Excavations revealed that the area was used as farmland in the Medieval times. Archaeological excavations at the City Park Gate site revealed soil that had been used on farms. It is known that a significant area had been bought by the English monarchy and was used as a deer game park. Some of this area stretched into the Eastside of Birmingham. The only surviving part of this is Park Street Gardens. The land was sold and slowly began to develop once again as farm land.

During the Industrial Revolution, the area was home to a massive complex of factories and workshops and was accessed by part of the canal network, most notably the Digbeth Branch Canal which bisects the area. The Grand Union Canal is located along the boundaries of the area and meets the Digbeth Branch Canal at Warwick Bar. In the late 19th century, the area was accessed by a major tram network which ran along Albert Street. However, as the industry in the area subsided, the area fell into decline and many of the original factory buildings became derelict. The old Victorian factory buildings were never maintained and the canals became dirty and clogged with only small stretches being cleaned. Small independent businesses moved into the area. A major brewery was located near Curzon Street station and this resulted in the establishment of a public house further down the road which currently exists as a Grade II listed building.

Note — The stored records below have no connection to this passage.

/-! ### Instructions with one and the same phase one -/

/-- Two instructions with the same phase one leave the same registers, F and STATUS, and the same `ip` where they are
equally long (R9). -/
theorem exec_of_phaseOne_eq {i j : Instr} {s : State} (h : phaseOne i s = phaseOne j s) :
    ∃ t u, exec i s = .next t ∧ exec j s = .next u ∧ t.regs = u.regs ∧ t.flags = u.flags ∧ t.status = u.status ∧
      (i.len = j.len → t.ip = u.ip) := by
  cases hmode : s.params.execMode with
  | decodeOnly =>
    exact ⟨_, _, exec_decodeOnly hmode i, exec_decodeOnly hmode j, rfl, rfl, rfl, fun hlen => by simp [hlen]⟩
  | execute =>
    cases hj : phaseOne j s with
    | error k => exact ⟨_, _, exec_error hmode (h.trans hj), exec_error hmode hj, rfl, rfl, rfl, fun _ => rfl⟩
    | ok e =>
      exact ⟨_, _, exec_ok hmode (h.trans hj), exec_ok hmode hj, by simp, by simp, by simp, fun hlen => by simp [hlen]⟩

/-- Settles O40: both encodings give the one destination and the one source. -/
theorem bothMovDirectionsAgree : Obligations.BothMovDirectionsAgree := by
  intro s w x y
  obtain ⟨t, u, ht, hu, hregs, hflags, hstatus, hip⟩ :=
    exec_of_phaseOne_eq (i := .movRmReg false w (.reg x) y) (j := .movRmReg true w (.reg y) x) (s := s) rfl
  exact ⟨t, u, ht, hu, hregs, hflags, hip rfl, hstatus⟩

/-- Settles O48: the word is the sign-extended byte, so the source has one value and phase one is the same. -/
theorem signExtendedImmediateActsAsItsWord : Obligations.SignExtendedImmediateActsAsItsWord := by
  intro s rm b v hv
  obtain rfl : v = sext16 b := BitVec.eq_of_toNat_eq (hv.trans (sext16_toNat b).symm)
  have hagree : ∀ {i j : Instr}, phaseOne i s = phaseOne j s → ∃ t u, exec i s = .next t ∧ exec j s = .next u ∧
      t.regs = u.regs ∧ t.flags = u.flags ∧ t.status = u.status := by
    intro i j h
    obtain ⟨t, u, ht, hu, hregs, hflags, hstatus, -⟩ := exec_of_phaseOne_eq h
    exact ⟨t, u, ht, hu, hregs, hflags, hstatus⟩
  exact ⟨hagree rfl, hagree rfl, hagree rfl⟩

/-- CMP against SUB of the same operands, whether they are there or not. -/
theorem exec_cmp_sub {i j : Instr} {s : State} {w : Width} {dst : Rm} {src : Source} (hlen : i.len = j.len)
    (hi : phaseOne i s = s.cmpEffects w dst src) (hj : phaseOne j s = s.aluEffects .sub w dst src) :
    ∃ t u, exec i s = .next t ∧ exec j s = .next u ∧ t.flags = u.flags ∧ t.ip = u.ip ∧ t.status = u.status ∧
      s.SameRegs t := by
  cases hmode : s.params.execMode with
  | decodeOnly =>
    exact ⟨_, _, exec_decodeOnly hmode i, exec_decodeOnly hmode j, rfl, by simp [hlen], rfl, get_congr (list_regs s i)⟩
  | execute =>
    cases hops : s.operands dst src with
    | error k =>
      exact ⟨_, _, exec_error hmode (hi.trans (cmpEffects_of_operands_error hops w)),
        exec_error hmode (hj.trans (aluEffects_of_operands_error hops .sub w)), rfl, rfl, rfl, fun _ => rfl⟩
    | ok x =>
      exact ⟨_, _, exec_ok hmode (hi.trans (cmpEffects_of_operands hops w)),
        exec_ok hmode (hj.trans (aluEffects_of_operands hops .sub w)), by simp, by simp [hlen], by simp,
        commit_sameRegs rfl⟩

/-- Settles O46: CMP has the operands and the flag input of SUB, in every form. -/
theorem cmpSetsTheFlagsOfSub : Obligations.CmpSetsTheFlagsOfSub := by
  intro s
  exact ⟨fun _ _ _ _ => exec_cmp_sub rfl rfl rfl, fun _ _ _ _ => exec_cmp_sub rfl rfl rfl,
    fun _ _ => exec_cmp_sub rfl rfl rfl⟩

/-! ### The taken `jne` -/

theorem jumpTarget_relOf (s : State) (rel : Byte) : s.jumpTarget (relOf rel) =
    (s.ip.toNat : Int) + 2 + (if rel.toNat < 128 then (rel.toNat : Int) else (rel.toNat : Int) - 256) := by
  rw [State.jumpTarget, relOf, signed16_sext16]

theorem phaseOne_jne_taken {s : State} (hz : s.getFlag .z = false) (rel : Byte) :
    phaseOne (.jne rel) s = s.jumpEffects (relOf rel) := by
  simp only [phaseOne, hz, Bool.false_eq_true, if_false]

theorem jumpEffects_inside {s : State} {rel : Int} (h0 : 0 ≤ s.jumpTarget rel) (h1 : s.jumpTarget rel ≤ 65535) :
    s.jumpEffects rel = .ok { jump := some rel } := if_neg (by omega)

theorem jumpEffects_outside {s : State} {rel : Int} (h : s.jumpTarget rel < 0 ∨ 65535 < s.jumpTarget rel) :
    s.jumpEffects rel = .error .ipOutOfRange := if_pos h

/-- Settles O50: inside the range the jump is committed and stands at its target; outside, the fault is taken. -/
theorem takenJneGoesToItsTarget : Obligations.TakenJneGoesToItsTarget := by
  intro s rel hmode hz target
  have hone := phaseOne_jne_taken hz rel
  have htarget : s.jumpTarget (relOf rel) = target := jumpTarget_relOf s rel
  rw [← htarget]
  refine ⟨fun h0 h1 => ?_, fun hout => exec_faultTaken hmode (hone.trans (jumpEffects_outside hout))⟩
  exact ⟨_, exec_ok hmode (hone.trans (jumpEffects_inside h0 h1)), commit_jump_ip rfl h0 h1, commit_sameRegs rfl,
    commit_flags_of_none rfl, ⟨commit_status _ _ _, commit_faultRec _ _ _, sameProgram_of_params (commit_params _ _ _)⟩,
    _, commit_trace _ _ _, rfl, rfl⟩

/-- One step of a `jne` that jumps to itself: only the trace grows (R96). -/
theorem step_jne_self {s : State} (hrun : s.status = .run) (hmode : s.params.execMode = .execute)
    (hz : s.getFlag .z = false) (h0 : s.fetch s.ip.toNat = some 0x75) (h1 : s.fetch (s.ip.toNat + 1) = some 0xFE) :
    ∃ t, step s = .next t ∧ t.status = .run ∧ t.ip = s.ip ∧ s.SameRegs t ∧ t.flags = s.flags ∧ t.params = s.params ∧
      t.trace.length = s.trace.length + 1 := by
  have hfits : s.fits (.jne 0xFE) := by
    unfold State.fetch at h1
    split at h1
    · assumption
    · cases h1
  have hbytes : ∀ k < (Instr.jne 0xFE).len, s.fetch (s.ip.toNat + k) = (encode (.jne 0xFE))[k]? := by
    intro k hk
    have hk2 : k < 2 := hk
    interval_cases k
    · exact h0
    · exact h1
  obtain ⟨hin, -⟩ := takenJneGoesToItsTarget s 0xFE hmode hz
  have hself : s.jumpTarget (relOf 0xFE) = s.ip.toNat := by
    rw [State.jumpTarget, show relOf 0xFE = -2 by decide]
    omega
  rw [jumpTarget_relOf] at hself
  have hip := s.ip.isLt
  obtain ⟨t, ht, hto, hregs, hflags, ⟨hstatus, -, hparams, -⟩, r, htrace, -⟩ :=
    hin ((Int.natCast_nonneg _).trans hself.ge) (hself.le.trans (by omega))
  exact ⟨t, (stepRunsTheInstructionInTheBuffer s _ hrun rfl hfits hbytes).trans ht, hstatus.trans hrun,
    BitVec.eq_of_toNat_eq (Int.ofNat.inj (hto.trans hself)), hregs, hflags, hparams, by simp [htrace]⟩

/-- Settles O52: after one step the same holds with a longer trace, so induction on the number of steps. -/
theorem jneToItselfNeverEnds : Obligations.JneToItselfNeverEnds := by
  intro s n hrun hmode hz h0 h1
  induction n generalizing s with
  | zero => exact ⟨s, rfl, hrun, rfl, fun _ => rfl, rfl, rfl⟩
  | succ n ih =>
    obtain ⟨t, hstep, hrun', hip, hregs, hflags, hparams, htrace⟩ := step_jne_self hrun hmode hz h0 h1
    obtain ⟨u, hu, hrunu, hipu, hregsu, hflagsu, htraceu⟩ := ih t hrun' (hparams ▸ hmode)
      ((getFlag_congr hflags .z).trans hz) (by rw [hip, fetch_congr hparams]; exact h0)
      (by rw [hip, fetch_congr hparams]; exact h1)
    exact ⟨u, (run_succ_of_step hstep n).trans hu, hrunu, hipu.trans hip, fun q => (hregsu q).trans (hregs q),
      hflagsu.trans hflags, by omega⟩

end Sys2Proof.Machine
end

The River Rea, which remains largely hidden due to high brick walls surrounding it constructed in Victorian times, also flows to the extreme east of the area. The river is crossed at Deritend Bridge.

Curzon Street railway station was a major railway station during the 19th century and served as a goods station with another terminus opposite. It was located too far from the city centre and failed as a passenger station. It shut down in 1966 as a goods station.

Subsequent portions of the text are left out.